Wild Swoops and Cloudy Thinking

“I mean,” he said patiently, “that we’re no good at that sort of game. Our game is wild swoops, sudden inexplicable discoveries, cloudy thinking. Knights’ jumps instead of files of rooks plowing across the board. So we’d better play our way if we expect to win.”

I have spent an inordinate amount of time contemplating my career and answering questions about said career in the last two years. “What do you want to do?” people ask. There’s genuine curiosity and a little bit of skepticism. I am, after all, someone who walked away from the narrative. I had a career in publishing, moving from publication to publication in an orderly fashion. 

“You were always so focused, no matter what you were pursuing. But it feels lately like you’re drifting,” a friend recently said. True! But the second half of this year has become, by necessity, about clearing the decks for the next thing. And the next thing is not me following a playbook or saying the lines someone arbitrarily assigned me before I fully understood what was in store.

As I’ve been thinking about my career, I’ve also been thinking about that quote at the top.

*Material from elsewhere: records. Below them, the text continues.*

-- ==== Sys2Proof/Laws/Resolver.lean ====
section
/-! SUPPORT. The Resolver and the translation: what each of checks 1 to 3 needs, that verdicts and translations look at the
tables alone, and that pins do not matter to them. -/

namespace Sys2Proof.Machine

/-! ### Checks 1 to 3 -/

theorem checkHandle_null {s : State} {slot : Slot} {h : Handle} (h0 : h.index = 0) :
    checkHandle s slot h = .error .nullHandle := by simp [checkHandle, h0]

theorem checkHandle_stale {s : State} {slot : Slot} {h : Handle} (h0 : h.index ≠ 0)
    (h1 : s.wt[h.index].state = .free ∨ s.wt[h.index].gen ≠ h.gen) : checkHandle s slot h = .error .staleHandle := by
  unfold checkHandle; rw [if_neg h0]; exact if_pos h1

theorem checkHandle_live {s : State} {slot : Slot} {h : Handle} (h0 : h.index ≠ 0)
    (h1 : s.wt[h.index].state ≠ .free) (h2 : s.wt[h.index].gen = h.gen) :
    checkHandle s slot h = match s.wt[h.index].openers[slot] with
      | none => .error .notOpen
      | some granted => .ok granted := by
  unfold checkHandle; rw [if_neg h0]
  exact if_neg (by rintro (h | h); exacts [h1 h, h h2])

/-! ### What verdicts look at -/

/-- Two tables agree in everything but pins. -/
def AlikeButPins (v w : Vector Descriptor 256) : Prop := ∀ i : DIdx, { v[i] with pins := 0 } = { w[i] with pins := 0 }

theorem AlikeButPins.refl (v : Vector Descriptor 256) : AlikeButPins v v := fun _ => rfl

/-- A change of pins alone. -/
theorem AlikeButPins.set_pins (v : Vector Descriptor 256) (i : DIdx) (n : Nat) :
    AlikeButPins (v.set i { v[i] with pins := n }) v := by
  intro j; rw [get_set]; split <;> simp_all

theorem AlikeButPins.trans {u v w : Vector Descriptor 256} (h : AlikeButPins u v) (k : AlikeButPins v w) :
    AlikeButPins u w := fun i => (h i).trans (k i)

/-- The fields that agree. -/
theorem AlikeButPins.fields {v w : Vector Descriptor 256} (h : AlikeButPins v w) (i : DIdx) :
    v[i].state = w[i].state ∧
    v[i].gen = w[i].gen ∧
    v[i].dtype = w[i].dtype ∧
    v[i].tag = w[i].tag ∧
    v[i].level = w[i].level ∧
    v[i].rights = w[i].rights ∧
    v[i].mapStart = w[i].mapStart ∧
    v[i].firstOffset = w[i].firstOffset ∧
    v[i].length = w[i].length ∧
    v[i].targetIndex = w[i].targetIndex ∧
    v[i].targetGen = w[i].targetGen ∧
    v[i].gateOffset = w[i].gateOffset ∧
    v[i].gateLength = w[i].gateLength ∧
    v[i].openers = w[i].openers ∧
    v[i].holder = w[i].holder ∧
    v[i].expiry = w[i].expiry ∧
    v[i].expiredHolder = w[i].expiredHolder := by
  have := h i; simpa only [Descriptor.mk.injEq, true_and, and_true] using this

/-- A resolution does not look at pins. -/
theorem resolve_alike {s t : State} (h : AlikeButPins t.wt s.wt) (slot : Slot) (hd : Handle) (offset length : Nat)
    (needed : Rights) (needsList : NeedsList) (aligned : Bool) :
    resolve t slot hd offset length needed needsList aligned =
      resolve s slot hd offset length needed needsList aligned := by
  unfold resolve checkHandle checkStates effectiveRights targetIdentity Descriptor.windowLength
  simp only [fun i => (h.fields i).1, fun i => (h.fields i).2.1, fun i => (h.fields i).2.2.1,
    fun i => (h.fields i).2.2.2.2.2.1, fun i => (h.fields i).2.2.2.2.2.2.2.2.1, fun i => (h.fields i).2.2.2.2.2.2.2.2.2.1,
    fun i => (h.fields i).2.2.2.2.2.2.2.2.2.2.1, fun i => (h.fields i).2.2.2.2.2.2.2.2.2.2.2.1,
    fun i => (h.fields i).2.2.2.2.2.2.2.2.2.2.2.2.1, fun i => (h.fields i).2.2.2.2.2.2.2.2.2.2.2.2.2.1]

/-- A translation looks at the placements and the map. -/
theorem translate_alike {s t : State} (h : AlikeButPins t.wt s.wt) (hp : t.pm = s.pm) (base : DIdx) (offset n : Nat) :
    translate t base offset n = translate s base offset n := by
  unfold translate mapEntry placeOf
  simp only [hp, (h.fields base).2.2.2.2.2.2.1, (h.fields base).2.2.2.2.2.2.2.1]

/-- A translation looks at one placement and the map. -/
theorem translate_congr {s t : State} {base : DIdx} (h1 : t.wt[base].mapStart = s.wt[base].mapStart)
    (h2 : t.wt[base].firstOffset = s.wt[base].firstOffset) (hp : t.pm = s.pm) (offset n : Nat) :
    translate t base offset n = translate s base offset n := by
  unfold translate mapEntry placeOf; simp only [hp, h1, h2]

/-- The descriptor, and the gate's target, that a passing resolution names are VALID, and the handle's index is the one
named. -/
theorem resolve_ok {s : State} {slot : Slot} {h : Handle} {offset length : Nat} {needed : Rights} {needsList : NeedsList}
    {aligned : Bool} {w : Resolved} (hr : resolve s slot h offset length needed needsList aligned = .ok w) :
    w.index = h.index ∧ s.wt[w.index].state = .valid ∧ w.length = length ∧
    (∀ t, w.target = some t → t ≠ w.index ∧ s.wt[t].state = .valid) ∧
    (needsList = true → w.target = none ∧ s.wt[w.index].dtype = .list) := by
  unfold resolve at hr
  split at hr
  · simp at hr
  · rename_i g hg
    have hlive : s.wt[h.index].state ≠ .free := by
      unfold checkHandle at hg; dsimp only at hg
      intro hf; rw [if_pos (Or.inl hf)] at hg; split at hg <;> simp at hg
    split at hr
    · simp at hr
    · rename_i hcs
      unfold checkStates at hcs; dsimp only at hcs
      have hst : s.wt[h.index].state = .valid := by
        cases hh : s.wt[h.index].state <;> simp_all
      dsimp only at hr
      split at hr
      · simp at hr
      · rename_i hl
        split at hr
        · simp at hr
        · split at hr
          · simp at hr
          · split at hr
            · rename_i hg2
              split at hr
              · simp at hr
              · simp only [Except.ok.injEq] at hr; subst hr
                refine ⟨rfl, hst, rfl, ?_, ?_⟩
                · rintro t ht
                  simp only [Option.some.injEq] at ht; subst ht
                  simp only [hst, hg2, if_true, reduceCtorEq, if_false] at hcs
                  have hid : targetIdentity s s.wt[h.index] = true := by
                    by_contra hc; rw [eq_false_of_ne_true hc] at hcs; simp at hcs
                  simp only [hid, Bool.not_true, Bool.false_eq_true, if_false] at hcs
                  unfold targetIdentity at hid
                  simp only [Bool.and_eq_true, bne_iff_ne, beq_iff_eq] at hid
                  constructor
                  · intro he
                    have e := congrArg (fun k : DIdx => s.wt[k].dtype) he
                    dsimp only at e; rw [hid.2, hg2] at e; exact absurd e (by simp)
                  · cases hh : s.wt[s.wt[h.index].targetIndex].state <;> simp_all
                · intro hn; rw [hn, hg2] at hl; exact absurd rfl hl
            · simp only [Except.ok.injEq] at hr; subst hr
              refine ⟨rfl, hst, rfl, by simp, ?_⟩
              intro hn; subst hn; simp at hl; exact ⟨rfl, hl⟩

/-- No failing verdict has the code OK. -/
theorem resolve_error {s : State} {slot : Slot} {h : Handle} {offset length : Nat} {needed : Rights}
    {needsList : NeedsList} {aligned : Bool} {code : Code} {touched : Option DIdx}
    (hr : resolve s slot h offset length needed needsList aligned = .error (code, touched)) : code ≠ .ok := by
  rintro rfl
  unfold resolve checkHandle checkStates at hr; dsimp only at hr
  repeat' split at hr
  all_goals try simp at hr
  all_goals rename_i h1; repeat' split at h1
  all_goals simp_all

end Sys2Proof.Machine
end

Wild swoops, inexplicable discoveries‚these are the things that my life is made of. On occasion, I’ve been asked about my five-year plan. In 2011, I was a temp copy editor four days a week. Five years later, I was editor-in-chief of Playbill. I do better without a plan. I leave myself open to every possibility, for better or worse. Want to try me out s a bartender for one night? I’ve never done service work in my life, but yes, why not? Want to fly me to Atlanta to try me out for a week as chief creative officer and copywriter for a sex toy company? Sure! 

In 2008, I was miserably contemplating my unhappy first magazine job when another quote popped into my head: “The laws don’t apply to people like him—or us,” Selina tells Bruce at the end of Batman Returns. And I realized that I didn’t have to leave my job only upon receipt of a new offer: I could walk away and, like Charity Hope Valentine before me, “figure it out later.” I did, and I paid my bills and lived my life and generally had a ball before I ended up in a full-time job three years later.

I have spent enough time second-guessing myself and my choices (and I’ve spent precious little time doing either). It would be fairer to say that I abandoned the game rather than lost it. And I’m going to play my way if I expect to win.